Had there been more success then failures in the Civil Rights Movement between 1960 65
I believe there had been more success then failure in the Civil Rights Movement from 1960 to 1965.
There were the Sit-Ins that took place in 1960, the Freedom Rides in 1961, the Albany campaign, conflict in Birmingham, Alabama, the march to Washington in 1963; they have the Civil Rights Act of 1964 and the 1965 Voting Rights Act.
On 1st February 1960, four students from Greensboro, North Carolina, Agricultural and Technical College, went into Woolworth and ordered food and drink at a white only counter. The next day they came back with 23 others, which included white students as well. The next there were 80 students.
Their protest worked because on 6 February, Woolworth was forced to close. The Greensboro sit-in was so successful was because the protesters were students and, they had no jobs to lose, they had no one to be scared of, and they have a lot of time to spend. The Woolworth staff did not how to react, when these four students came in and they might have hoped that the students would not come again. This gave the students enough time to get other students to come.
The sit in were a very successful and passive way to protest. Martin Luther King saw the potential of the sit in, and got involved with it even though many other people thought it was a bad idea to use students as a way to get publicity.
When Northern white people see these images of students, just sitting at a counter waiting to be served being attacked, this will make the southern whites look bad.
In the Greensboro sit-in it was a success because the students got the achieved what they set out for. Woolworth had a choice of, close it down or to make it desegregated. If they made it desegregated, Woolworth knew they would lose too many customers because Greensboro was in the South and the South hated to mix with the coloured.
Most of the sit in were successful because, by the end of 1961, 810 towns and cities were desegregated in public areas.
In 1961, there were the freedom rides.
The freedom rides were people testing if the federal government is carrying out its duty. The freedom rides would get on the bus in the north, where there is no segregation in the public services, and travel south, where there is still segregation in public services, even though that is a against the law.
When the freedom rides get to the south, there was usually a huge mob of protester waiting to attack them. By law, there should be police there to protect them but usually they would not have any one.
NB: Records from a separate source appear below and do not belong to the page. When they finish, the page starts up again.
/-- The figures that a window yields (R131 to R136, R140): the ratio P_s / MSE and the SNR reading, the same ratio from tentative
decisions, the pre-FEC estimate and its code, eye, margin and mute penalty. What a window without decisions leaves open is free, and
what is computed from it is computed from the free value. -/
structure Figures where
  ratio : Rat
  tent : Rat
  snr : Int
  est : Rat
  pre : BitVec 16
  eye : Int
  margin : Int
  pen : Int
  deriving DecidableEq, Repr

def figuresOf (code : Nat) (e : LineEq) (s : State) : Figures × State :=
  let p := levelPower e.live
  let (ratio, s) := ratioOr (quot p e.acc.mse) s
  let (tent, s) := ratioOr (quot p e.acc.tentMse) s
  let (snr, s) := dbField ratio s
  let (est, s) := match e.acc.errors with
    | some v => (v, s)
    | none => let d := draw s; (rateVal (BitVec.ofNat 16 d.1), d.2)
  let pre := rateOf est.num.natAbs est.den
  let (eye, s) := match eyeOf e.acc.hist with
    | some v => (satS 16 v, s)
    | none => let d := draw s; (ofField 16 (d.1 % 65536), d.2)
  let (margin, s) := marginField code pre s
  let (pen, s) := muteField e.acc e.muted s
  ({ ratio := ratio, tent := tent, snr := snr, est := est, pre := pre, eye := eye, margin := margin, pen := pen }, s)

/-- The skew estimates of the slices are refreshed every 2²⁰ samples of each, which are 16 windows (R84, R87). -/
def skewRefresh (n : Fin 8) (skews : List Nat) (s : State) : State :=
  modRx n (fun x => if x.skewWins < 15 then { x with skewWins := x.skewWins + 1 }
    else { x with skewWins := 0, skews := skews.take 64 }) s

/-- A lane converges (R121): CONV, and TRAIN gives way to FRAME. -/
def converged (l : Line) (code : Nat) (f : Figures) : Bool :=
  l.eq.conv || ((l.eq.phase == 2 || l.eq.phase == 3) && settled ((f.ratio :: l.eq.snrHist).take 4) &&
    decide (f.est ≤ (berRef code : Rat) / 100000) && placedOk l)

/-- A quality window ends (R120, R121, R130 to R137, R140). DESIGN CHOICE (log entry 75): SAT falls at every window's end, also where the
coefficient stays clamped. -/
def qualityWindow (n : Fin 8) (skews : List Nat) (s : State) : State :=
  let l := s.lines[n]
  if l.rx.st ≠ .train ∧ l.rx.st ≠ .frame ∧ l.rx.st ≠ .up ∧ l.rx.st ≠ .relock then s
  else
    let code := lineCode s n
    let r := figuresOf code l.eq s
    let f := r.1
    let conv := converged l code f
    let s := modEq n (fun e => { e with
      snr := f.snr, eye := f.eye, preFec := f.pre.toNat, margin := f.margin, mutePen := f.pen.toNat
      mse := match e.acc.mse with | some m => some m | none => e.mse
      snrHist := (f.ratio :: e.snrHist).take 4, sat := false, conv := conv, acc := QualAcc.reset }) (skewRefresh n skews r.2)
    -- 12 dB is a ratio of 10^1.2
    let s := if l.eq.phase = 1 ∧ 10 ^ 6 ≤ f.tent ^ 5 then blindEnd n s else s
    let s := if l.rx.st = .train ∧ conv then
        frameCheck n (modLine n (fun l => { l with rx := { l.rx with st := .frame }, eq := { l.eq with phase := 3 }
                                                   fr := { l.fr with idValid := false } }) s)
      else if l.rx.st = .relock ∧ code = 2 then frameCheck n s else s
    trnWindow n (marginLow n s)

/-- A coefficient has stayed clamped for 1 ms (R119). -/
def coefSaturated (n : Fin 8) (loop : Fin 4) (s : State) : State :=
  if s.lines[n].eq.phase = 0 || !loopClamped s.lines[n].eq.live loop.val then s
  else raise (lineSrc n 0x0E) (pay1 loop.val) (modEq n (fun e => { e with sat := true }) s)

/-- Every coefficient in force is latched into the readback registers on one tick: those applied to the last symbol before it, so what
changed on this tick is not in it yet (R129). With the domain off, or in a reset, the registers keep their reset values (R143). -/
def lineCapture (n : Fin 8) (s : State) : State :=
  if !domOn s (rxDomain n) || laneHeld s (.line n) then s
  else modEq n (fun e => { e with
    cap := (match e.prior with
      | some x => if x.1 = s.clk then x.2 else e.inForce
      | none => e.inForce)
    capValid := true }) s

/-- The stored coefficient bank is saved, where its conditions hold; under the overlay with the held values (R127, R141). With the domain
off, or in a reset, BANK_AGE keeps its reset value (R143). -/
def storedSave (n : Fin 8) (s : State) : State :=
  if !domOn s (rxDomain n) || laneHeld s (.line n) then s
  else
  let l := s.lines[n]
  let ok := s.rst.mgmtRun && l.rx.st == .up && l.eq.conv && decide (0 ≤ l.eq.margin)
  modLine n (fun l =>
    if ok then
      let c := l.eq.live
      let c := if l.eq.muted then
        { c with main := (List.range 64).map fun i => if tapUsed l.act true i then c.main.getD i 0 else l.eq.heldMain.getD i 0
                 nl := l.eq.heldNl, h2 := l.eq.heldH2 } else c
      { l with eq := { l.eq with stored := some { coefs := c, vga := l.rx.vga, tia := l.rx.tiaCode, freq := l.rx.freq }
                                 voided := [], bankAge := 0 } }
    else { l with eq := { l.eq with bankAge := satU 8 (l.eq.bankAge + 1) } }) s

/-! ### Mute overlay (R138, R139) -/

/-- Entry and exit take the loops into phase 2 for 200 µs (R138, R139). DESIGN CHOICE (log entry 75): phase 3 follows them also in a lane
in TRAIN that has not converged. -/
def mutePhase (n : Fin 8) (s : State) : State :=
  modLine n (fun l => if l.eq.phase = 0 then l
    else { l with eq := { (if l.eq.phase = 1 then eqPhase2 (l.rx.st == .train) l.act l.eq else { l.eq with phase := 2 }) with again := true } }) s

/-- The overlay is applied to a lane. -/
def muteEnter (n : Fin 8) (s : State) : State :=
  if s.lines[n].eq.muted then s
  else
    let pen := s.lines[n].eq.mutePen
    let s := modLine n (fun l =>
      let e := l.eq
      { l with eq := { e with
          muted := true, heldMain := e.live.main, heldNl := e.live.nl, heldH2 := e.live.h2, mutePen := 0
          live := { e.live with main := maskTaps l.act true e.live.main, nl := List.replicate 15 0, h2 := 0 } } }) (eqNote n s)
    let s := mutePhase n s
    raise (lineSrc n 0x0D) (pay2 1 (satU 16 pen)) s

/-- The overlay is lifted: the held values return, within the structure of the active bank. DESIGN CHOICE (log entry 68): the second
field of the event is 0. -/
def muteLeave (n : Fin 8) (s : State) : State :=
  if !s.lines[n].eq.muted then s
  else
    let s := modLine n (fun l =>
      let e := l.eq
      { l with eq := { e with
          muted := false, heldMain := [], heldNl := [], heldH2 := 0
          live := { e.live with
            main := maskTaps l.act false ((List.range 64).map fun i =>
              if tapUsed l.act true i then e.live.main.getD i 0 else e.heldMain.getD i 0)
            nl := if nlUsed l.act false then e.heldNl else List.replicate 15 0
            h2 := if det16 l.act false then e.heldH2 else 0 } } }) (eqNote n s)
    let s := mutePhase n s
    raise (lineSrc n 0x0D) 0 s

def execLineCoefCapture (n : Fin 8) (s : State) : Host.Outcome State Fault Refusal := .next (lineCapture n s)

/-- A comparator changes level: the converters' side, and for MON_IN_0 to MON_IN_7 that of the line lane (R89, R354). -/
def compLevel (i : Fin 32) (level : Bool) (s : State) : State :=
  if level = s.comp[i].level then s
  else
    let s := compCross i level s
    if h : i.val < 8 then losCheck ⟨i.val, h⟩ s else s

/-- The comparators that change level on one reference tick: of requests for one converter the input with the lowest number is served
(R356). -/
def compLevels (xs : List (Fin 32 × Bool)) (s : State) : State :=
  forFin 32 (fun i s => match xs.find? fun x => x.1 == i with
    | some x => compLevel i x.2 s
    | none => s) s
The freedom rides were a success for the civil rights movement because; there was a lot of media coverage. Which meant everyone around the states would be able to see these images and see how these peaceful protesters are being treated just for sitting at the front of the bus.
This type of unreasonable reaction from the southern white people will make them look like the thugs. The NAACP will use these pictures and videos when they are making speeches they can use these as example of the treatment, the blacks get for peacefully protesting. Yet again, the media is used to make the freedom rides a success.
The Albany campaign, in 1961. SNCC wanted to make a difference in a small place called Albany. They tried boycotts, rallies and protest meetings, but the Albany Local Police Chief, Laurie Pritchett, was a very shrewd man.
He knew that if they reacted in an aggressive way then there would be great changes, like the other towns and cities the SNCC have been. So he told his men to prevent white demonstrators from being violent, and to handle the demonstrators gently. He promised to talk about segregation questions later, but he never did and every thing was back to how it was before. When King came the second time to protest about the lack of action being taken, he was arrested and then realised soon after because anonymous person paid .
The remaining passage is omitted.